The term “batch” comes from classic manufacturing. The notion is that you wanted to produce a large number of items. To do so at scale, you set up a machine to do the job, and then the machine would take identical raw material in and churn identical post-worked pieces out. You would do this in ‘batches’ because it was costly and time-consuming to set the machine up. This approach is economical when all the inputs and outputs are the same — whether they are cookies or car parts. With software and databases, you are never making the exact same change twice. Therefore, every change is effectively a unique batch of one.
SQL scripts are NOT automatically batches
The idea that every change is effectively a unique batch of one usually stimulates a conversation. Changes are typically packaged and tracked as SQL files but they can contain an unlimited number of statements. Also, the nature of the contained statements can alter how the SQL file is perceived.
For example, you perform 10 INSERTs into a table in a single SQL file.
- Is that one change or one batch of 10 changes?
- What if they were 10 ALTER statements?
- What if they were 10 ALTER statements, but three were for one table, five were for a second table and the remaining two were for a third table?
Extending the problem is the scenario where multiple SQL files exist, each containing a number of potentially unrelated changes.
These scenarios illustrate a common problem:
“We just track and review SQL scripts and then someone runs them against the database.”
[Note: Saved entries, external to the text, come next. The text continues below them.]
/-- The bank that an adoption makes active is held by the Map Engine's read-hold until then (R88). -/
theorem State.HoldsOk.adopts {s t : State} {p : PendingActivation} (h : s.HoldsOk) (pending : s.pendingAct = some p)
    (banking : t.banking = { (s.makeActive p.bank).banking with image := s.image.adopting }) : t.HoldsOk := by
  have engine := (h.pending p).mp pending
  have hold : ∀ b, t.hold b = ⟨none, (s.hold b).image⟩ := fun b => by
    have moved : t.hold b = (s.mapHold p.bank none).hold b := (congrArg (fun u : State => u.hold b) banking :)
    rw [moved, State.mapHold_hold]
    split
    · rfl
    · rename_i other
      rw [h.hold_of_map engine b]
      simp [mapHoldOf, other]
  have active : t.active = some p.bank := (congrArg State.active banking :)
  have idle : t.mapEngine = none := (congrArg State.mapEngine banking :)
  have image : t.image = s.image.adopting := (congrArg State.image banking :)
  have unwritten : ∀ b, (s.hold b).image = some .write → b ≠ p.bank := by
    rintro b w rfl
    have unread := (h.writes_image w).2
    rw [h.mapEngine, engine] at unread
    simp [mapHoldOf] at unread
  have running : s.image.finished = false → ∀ b, (s.hold b).image = none := fun starting b => by
    obtain ⟨o, ho, -, -⟩ := h.startLoad starting
    rw [h.image, ho]
    simp [imageHoldOf, h.loadEnded (by rw [engine]; nofun) starting o ho]
  have finished : t.image.finished = true := by rw [image]; exact ImageCtl.adopting_finished _
  have op : t.image.op = if s.image.finished then s.image.op else none := by
    rw [image, ImageCtl.adopting]
    split <;> rfl
  constructor
  · intro b; rw [hold, idle]; rfl
  · intro b
    rw [hold, op]
    split
    · exact h.image b
    · exact running (Bool.eq_false_iff.mpr ‹_›) b
  · rw [idle]; nofun
  · intro b _; rw [hold]; exact .inl rfl
  · intro b w
    rw [hold] at w
    have written := ((HoldRec.writeHeld_eq_true _).mp w).resolve_left nofun
    rw [active]
    exact fun same => unwritten b written (Option.some.inj same).symm
  · have none : t.pendingAct = none := (congrArg State.pendingAct banking :)
    intro q; rw [none, idle]; exact ⟨nofun, nofun⟩
  · rw [finished, active]; rfl
  · rw [finished]; nofun
  · intro _ o ho
    rw [op] at ho
    split at ho
    · exact h.running ‹_› o ho
    · cases ho

theorem State.finishStartUp_group (s : State) (g : Nat) : s.finishStartUp.group g = s.group g := by
  unfold State.finishStartUp
  dsimp only
  cases s.image.toReport <;> rfl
This approach can be so wildly variable that it is very difficult and time-consuming to manage. This is why database change management tools such as Liquibase are precise in defining the boundaries of any given change they are tracking.
Explicitly defining what a “single change” means
Given the variable nature of database change types and the subjective nature of what a ‘single change’ is, the first step is to establish rules for what constitutes a single change.
For example, you might declare something like the following:
- Each DDL operation is a change.
- If multiple DDL operations on the same table are desired, each of them is still an individual change.
- Operations on stored logic objects, such as stored procedures, functions, etc. are represented as one stored logic object per script (similar to the best practice of ‘only one Class per .java file). Each stored logic script is a change.
- Multiple DML operations on the same table AND in the same SQL file can be considered a single change.
- Once a change has been applied to any database (including non-production databases) as part of a batch, it cannot be modified. It must be replaced or corrected with another change in a subsequent batch.
And so on…
Once you have established the definition of a ‘single change’, you must stringently enforce it — ideally by technological means. Get and use a code analysis tool. If something does not pass, the change contributor must refactor the submission — no exceptions.
That may sound harsh, but remember that these change scripts are intended to run against your Production database someday. So, why is it okay to let something slide?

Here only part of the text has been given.